Task objective | Where the records below show a line containing "readDesc p (.txdat 3)", start copying; end with the line containing "readDesc p (.txdat 8)", and copy it too.

[Collected data entries]

"""

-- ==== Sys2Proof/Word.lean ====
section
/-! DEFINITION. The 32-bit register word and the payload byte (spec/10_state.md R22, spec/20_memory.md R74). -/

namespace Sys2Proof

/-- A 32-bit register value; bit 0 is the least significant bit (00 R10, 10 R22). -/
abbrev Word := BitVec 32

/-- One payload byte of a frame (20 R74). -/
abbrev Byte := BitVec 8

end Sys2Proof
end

"""
"""

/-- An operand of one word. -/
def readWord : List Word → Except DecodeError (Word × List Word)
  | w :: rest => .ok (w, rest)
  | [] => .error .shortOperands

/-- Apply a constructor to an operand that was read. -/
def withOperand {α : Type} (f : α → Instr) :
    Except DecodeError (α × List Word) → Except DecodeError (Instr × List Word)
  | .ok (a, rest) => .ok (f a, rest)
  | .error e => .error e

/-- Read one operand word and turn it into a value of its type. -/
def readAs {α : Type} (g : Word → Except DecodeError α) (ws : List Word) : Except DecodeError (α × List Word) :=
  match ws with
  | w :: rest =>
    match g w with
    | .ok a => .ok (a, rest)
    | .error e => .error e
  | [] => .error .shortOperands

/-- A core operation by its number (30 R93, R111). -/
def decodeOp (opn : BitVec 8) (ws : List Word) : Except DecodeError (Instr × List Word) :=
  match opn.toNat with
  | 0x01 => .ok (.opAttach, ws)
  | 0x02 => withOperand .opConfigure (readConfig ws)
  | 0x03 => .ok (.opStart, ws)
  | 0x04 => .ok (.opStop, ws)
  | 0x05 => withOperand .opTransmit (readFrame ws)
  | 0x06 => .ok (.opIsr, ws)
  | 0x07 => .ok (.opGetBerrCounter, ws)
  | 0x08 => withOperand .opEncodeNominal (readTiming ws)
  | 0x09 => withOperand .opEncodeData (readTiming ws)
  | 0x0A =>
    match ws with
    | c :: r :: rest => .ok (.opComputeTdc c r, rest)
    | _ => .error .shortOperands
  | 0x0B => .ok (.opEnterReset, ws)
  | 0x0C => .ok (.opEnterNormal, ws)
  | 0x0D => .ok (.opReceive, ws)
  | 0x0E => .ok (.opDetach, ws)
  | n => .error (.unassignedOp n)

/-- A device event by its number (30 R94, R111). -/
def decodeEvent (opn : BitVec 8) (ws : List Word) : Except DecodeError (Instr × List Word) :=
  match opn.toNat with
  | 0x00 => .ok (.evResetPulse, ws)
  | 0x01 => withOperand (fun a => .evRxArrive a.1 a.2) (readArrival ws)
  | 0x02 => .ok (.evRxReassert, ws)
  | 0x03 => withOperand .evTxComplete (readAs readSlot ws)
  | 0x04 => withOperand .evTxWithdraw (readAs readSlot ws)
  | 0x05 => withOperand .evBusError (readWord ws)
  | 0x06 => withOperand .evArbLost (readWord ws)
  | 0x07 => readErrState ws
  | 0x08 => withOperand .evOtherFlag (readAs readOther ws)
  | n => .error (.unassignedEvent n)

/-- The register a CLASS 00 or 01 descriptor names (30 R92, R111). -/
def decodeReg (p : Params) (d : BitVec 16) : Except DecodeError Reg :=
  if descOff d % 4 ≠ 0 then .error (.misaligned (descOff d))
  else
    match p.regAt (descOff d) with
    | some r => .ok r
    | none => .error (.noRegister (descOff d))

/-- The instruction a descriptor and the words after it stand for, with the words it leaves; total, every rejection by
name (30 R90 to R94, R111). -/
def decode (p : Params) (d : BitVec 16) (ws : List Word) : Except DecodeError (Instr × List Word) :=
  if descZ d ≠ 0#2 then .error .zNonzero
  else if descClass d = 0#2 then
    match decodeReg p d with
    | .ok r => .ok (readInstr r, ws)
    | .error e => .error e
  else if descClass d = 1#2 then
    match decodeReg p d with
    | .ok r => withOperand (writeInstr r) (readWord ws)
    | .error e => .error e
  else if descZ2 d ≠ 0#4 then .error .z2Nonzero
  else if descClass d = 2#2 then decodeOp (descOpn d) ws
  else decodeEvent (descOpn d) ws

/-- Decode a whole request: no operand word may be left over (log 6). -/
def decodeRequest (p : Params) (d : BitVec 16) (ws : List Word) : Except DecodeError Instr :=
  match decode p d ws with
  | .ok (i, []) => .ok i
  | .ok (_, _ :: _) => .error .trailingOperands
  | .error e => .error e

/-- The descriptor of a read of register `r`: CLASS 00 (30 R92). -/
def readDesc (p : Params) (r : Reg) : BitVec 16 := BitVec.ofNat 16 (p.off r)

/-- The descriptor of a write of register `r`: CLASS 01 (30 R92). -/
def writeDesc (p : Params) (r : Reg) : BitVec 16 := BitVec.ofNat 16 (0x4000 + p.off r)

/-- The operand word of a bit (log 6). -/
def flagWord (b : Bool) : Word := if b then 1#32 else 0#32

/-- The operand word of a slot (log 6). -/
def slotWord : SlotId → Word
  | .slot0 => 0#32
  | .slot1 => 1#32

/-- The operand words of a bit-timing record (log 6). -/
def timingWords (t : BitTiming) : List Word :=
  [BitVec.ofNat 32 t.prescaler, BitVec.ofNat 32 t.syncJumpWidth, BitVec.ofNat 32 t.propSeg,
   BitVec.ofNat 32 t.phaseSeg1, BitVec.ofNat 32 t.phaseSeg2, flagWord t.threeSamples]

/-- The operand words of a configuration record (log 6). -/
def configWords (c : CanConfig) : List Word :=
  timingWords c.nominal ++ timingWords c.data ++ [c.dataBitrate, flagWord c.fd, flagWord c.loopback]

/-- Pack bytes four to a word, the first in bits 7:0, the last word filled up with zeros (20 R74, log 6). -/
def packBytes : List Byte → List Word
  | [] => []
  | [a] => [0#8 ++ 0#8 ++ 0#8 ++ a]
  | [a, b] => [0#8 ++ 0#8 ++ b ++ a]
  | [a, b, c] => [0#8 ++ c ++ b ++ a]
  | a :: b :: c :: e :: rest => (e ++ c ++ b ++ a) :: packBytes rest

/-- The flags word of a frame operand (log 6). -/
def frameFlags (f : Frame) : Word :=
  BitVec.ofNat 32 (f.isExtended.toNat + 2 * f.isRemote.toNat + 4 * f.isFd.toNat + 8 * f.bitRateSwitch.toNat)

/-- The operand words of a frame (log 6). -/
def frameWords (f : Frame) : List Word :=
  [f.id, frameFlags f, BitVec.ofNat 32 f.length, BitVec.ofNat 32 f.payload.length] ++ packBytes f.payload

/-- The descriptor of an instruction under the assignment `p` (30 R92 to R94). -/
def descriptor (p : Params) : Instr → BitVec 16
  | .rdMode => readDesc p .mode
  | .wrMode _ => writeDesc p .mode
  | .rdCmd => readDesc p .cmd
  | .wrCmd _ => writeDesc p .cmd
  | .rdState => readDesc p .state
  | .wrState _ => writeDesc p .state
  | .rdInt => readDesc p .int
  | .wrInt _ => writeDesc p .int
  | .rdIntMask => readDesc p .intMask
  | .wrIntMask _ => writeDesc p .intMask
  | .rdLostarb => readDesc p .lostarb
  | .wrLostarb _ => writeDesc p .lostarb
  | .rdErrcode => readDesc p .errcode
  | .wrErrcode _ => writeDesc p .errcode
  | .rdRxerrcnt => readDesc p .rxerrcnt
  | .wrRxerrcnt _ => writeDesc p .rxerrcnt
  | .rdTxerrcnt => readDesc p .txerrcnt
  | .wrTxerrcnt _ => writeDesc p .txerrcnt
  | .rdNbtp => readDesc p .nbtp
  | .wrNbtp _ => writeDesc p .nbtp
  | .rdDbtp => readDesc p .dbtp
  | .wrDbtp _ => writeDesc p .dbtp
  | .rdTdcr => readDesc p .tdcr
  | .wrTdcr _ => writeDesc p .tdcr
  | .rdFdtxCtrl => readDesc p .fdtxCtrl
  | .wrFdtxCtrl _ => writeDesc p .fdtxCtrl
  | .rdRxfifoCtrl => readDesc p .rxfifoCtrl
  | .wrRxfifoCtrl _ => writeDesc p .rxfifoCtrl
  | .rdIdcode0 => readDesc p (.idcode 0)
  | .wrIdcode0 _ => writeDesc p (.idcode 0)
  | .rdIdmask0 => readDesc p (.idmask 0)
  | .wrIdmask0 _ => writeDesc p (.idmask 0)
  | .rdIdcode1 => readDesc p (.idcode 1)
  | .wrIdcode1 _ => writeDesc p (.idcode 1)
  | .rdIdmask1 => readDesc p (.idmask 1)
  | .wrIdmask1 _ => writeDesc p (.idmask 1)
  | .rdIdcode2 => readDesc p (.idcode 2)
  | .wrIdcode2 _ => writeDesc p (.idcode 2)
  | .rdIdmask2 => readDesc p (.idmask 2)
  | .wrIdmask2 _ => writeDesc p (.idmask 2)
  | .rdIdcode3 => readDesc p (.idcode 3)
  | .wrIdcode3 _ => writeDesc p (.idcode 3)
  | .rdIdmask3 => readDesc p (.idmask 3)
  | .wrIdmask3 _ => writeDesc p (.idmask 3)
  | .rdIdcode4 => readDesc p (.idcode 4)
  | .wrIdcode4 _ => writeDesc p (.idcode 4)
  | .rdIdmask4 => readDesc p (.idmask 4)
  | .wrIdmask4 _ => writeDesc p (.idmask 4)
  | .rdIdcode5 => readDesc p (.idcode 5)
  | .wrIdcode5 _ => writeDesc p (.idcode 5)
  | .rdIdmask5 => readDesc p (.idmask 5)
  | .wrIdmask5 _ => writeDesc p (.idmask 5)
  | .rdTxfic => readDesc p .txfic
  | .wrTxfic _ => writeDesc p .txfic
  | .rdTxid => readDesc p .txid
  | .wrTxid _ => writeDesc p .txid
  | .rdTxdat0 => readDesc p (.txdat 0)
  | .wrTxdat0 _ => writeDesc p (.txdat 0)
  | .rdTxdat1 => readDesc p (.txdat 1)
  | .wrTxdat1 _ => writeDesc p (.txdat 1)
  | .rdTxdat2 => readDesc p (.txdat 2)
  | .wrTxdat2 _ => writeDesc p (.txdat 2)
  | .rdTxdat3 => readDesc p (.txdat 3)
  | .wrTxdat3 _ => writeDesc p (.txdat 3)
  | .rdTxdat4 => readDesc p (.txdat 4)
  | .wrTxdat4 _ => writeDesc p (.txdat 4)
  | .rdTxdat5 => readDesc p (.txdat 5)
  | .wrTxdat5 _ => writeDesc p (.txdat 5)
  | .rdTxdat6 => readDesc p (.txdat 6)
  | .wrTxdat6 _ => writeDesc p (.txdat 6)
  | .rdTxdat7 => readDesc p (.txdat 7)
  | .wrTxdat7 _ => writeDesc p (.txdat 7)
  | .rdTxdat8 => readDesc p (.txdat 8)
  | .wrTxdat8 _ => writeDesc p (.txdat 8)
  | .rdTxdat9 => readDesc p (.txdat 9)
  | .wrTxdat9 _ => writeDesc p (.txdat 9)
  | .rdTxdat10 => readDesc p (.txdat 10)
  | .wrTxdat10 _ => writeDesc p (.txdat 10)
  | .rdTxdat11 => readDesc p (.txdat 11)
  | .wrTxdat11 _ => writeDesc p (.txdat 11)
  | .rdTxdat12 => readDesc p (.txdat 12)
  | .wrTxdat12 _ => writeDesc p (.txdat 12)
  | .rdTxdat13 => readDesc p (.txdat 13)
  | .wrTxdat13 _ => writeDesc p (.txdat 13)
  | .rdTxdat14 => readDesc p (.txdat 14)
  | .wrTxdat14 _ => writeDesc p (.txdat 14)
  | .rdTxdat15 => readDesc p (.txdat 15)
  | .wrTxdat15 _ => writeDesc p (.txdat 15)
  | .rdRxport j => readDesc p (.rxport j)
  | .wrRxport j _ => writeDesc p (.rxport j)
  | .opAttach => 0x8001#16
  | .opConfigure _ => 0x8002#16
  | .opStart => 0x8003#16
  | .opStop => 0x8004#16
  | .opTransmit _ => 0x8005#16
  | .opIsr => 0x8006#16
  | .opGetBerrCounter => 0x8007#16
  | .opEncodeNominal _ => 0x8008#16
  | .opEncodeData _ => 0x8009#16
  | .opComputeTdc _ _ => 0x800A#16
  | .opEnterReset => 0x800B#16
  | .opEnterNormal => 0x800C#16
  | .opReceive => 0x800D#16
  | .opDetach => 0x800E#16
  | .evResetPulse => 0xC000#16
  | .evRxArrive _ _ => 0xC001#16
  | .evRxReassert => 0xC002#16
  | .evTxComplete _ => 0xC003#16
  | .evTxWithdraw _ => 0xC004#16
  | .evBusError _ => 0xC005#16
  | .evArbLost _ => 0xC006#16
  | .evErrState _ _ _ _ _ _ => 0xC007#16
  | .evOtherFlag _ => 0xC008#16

"""

Answer to the problem |
  | .rdTxdat3 => readDesc p (.txdat 3)
  | .wrTxdat3 _ => writeDesc p (.txdat 3)
  | .rdTxdat4 => readDesc p (.txdat 4)
  | .wrTxdat4 _ => writeDesc p (.txdat 4)
  | .rdTxdat5 => readDesc p (.txdat 5)
  | .wrTxdat5 _ => writeDesc p (.txdat 5)
  | .rdTxdat6 => readDesc p (.txdat 6)
  | .wrTxdat6 _ => writeDesc p (.txdat 6)
  | .rdTxdat7 => readDesc p (.txdat 7)
  | .wrTxdat7 _ => writeDesc p (.txdat 7)
  | .rdTxdat8 => readDesc p (.txdat 8)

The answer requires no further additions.